Dr Soumya Swaminathan – First Indian – WHO

Dr Soumya Swaminathan, Director-General (DG) of the Indian Council of Medical Research (ICMR) and secretary, department of health research, is the first Indian to be appointed to the second highest position at the World Health Organization (WHO) in Geneva. Known in particular for her work on tuberculosis, Swaminathan will be taking over her new role as deputy DG, Programmes, at WHO within a few weeks. She spoke to Rohit E David on the challenges facing the world’s apex health body, the problems in Indian healthcare and India’s role in the global health architecture:

What are some of the challenges in front of you as WHO deputy DG?

First of all, the responsibility is huge. The work which WHO’s DG has given me as deputy DG, Programmes, means working across divisions of WHO. My job will be to achieve the goals he has laid out. I see it as a wonderful opportunity. I think I will be able to bring people together, synergise them and focus on some high impact programmes.

You are the daughter of MS Swaminathan, the father of India’s Green Revolution. Will you also usher in a revolution at WHO?

WHO is a huge organisation and I will be playing an important role no doubt as the number two. I would do my best in that post. The position will give me an opportunity to do a lot of good for global health.

India has a big role in global healthcare. How can India help in creating a good healthcare facility for the world?

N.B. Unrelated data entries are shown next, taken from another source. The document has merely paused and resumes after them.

-- ==== Sys2Proof/Decode.lean ====
section
/-! DEFINITION. The reading of an opcode-table word as a command. -/
namespace Sys2Proof

/-- No row of spec/opcode_table.json gives bits, so no word spells a command (log entry 5). -/
def decodeTableWord (_nbits _w : Nat) : Option Instr := none

end Sys2Proof
end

India is already playing a huge part in the global health club by way of producing drugs and vaccines. I think over 50-60% of generic drugs and vaccines across the world are now supplied from India. That’s a huge contribution as well as a responsibility.

Now, we can also deliver in other areas in healthcare, especially in innovation of affordable and cost effective technology – whether that’s diagnostic or devices. We can serve Indian healthcare but also the world. I think India has a huge potential to come up with vaccines much before anyone else in the world. Sometimes we do need partnerships. The rotavirus vaccine was in partnership with many different agencies and groups.

What ails India’s public healthcare?

We have a wide spectrum of public healthcare facilities. This extends from some of the southern states which have done extremely well to a large number of emerging states which have a lot of catching up to do. I think the basic issue has been lack of prioritisation. Now there is widespread recognition that health has to be very high on the priority list of any government – central or state. The situation is changing now.

How can WHO help India eliminate tuberculosis?

In fact, India can help the world eliminate tuberculosis. Most of the world’s TB patients are from India. We have got everything it takes to develop new tools, strategies to control and eliminate TB. We have got the basic research and development (R&D), patients whom we can do clinical trials on, funding and political commitment.

Nobody believed that India could eradicate polio, but we did it. TB equally looks like a big challenge. But everything is being laid out for eliminating TB, if that plan can be implemented. I see no difficulty. WHO can bring countries together to provide technical assistance wherever needed.

You have advocated universal health coverage. Can you expound a bit more on what you mean by that?

Universal health coverage is the biggest goal of WHO. To take a country like India, and many others which are probably in a worse situation, and provide health coverage to them is the aim. This will mean starting from physical infrastructure in remote areas, human resources both in remote and urban areas, health financing and ensuring health insurance. The goal is to provide universal healthcare to everyone in the world.

WHO has 60% employees who are women in its wings. Do you feel that gender bias has been broken in the world’s apex health organisation?

It is a very strong message. Women in leadership positions can make a difference in global health. Let’s see. It is a very exciting beginning. A couple of years in the job will show.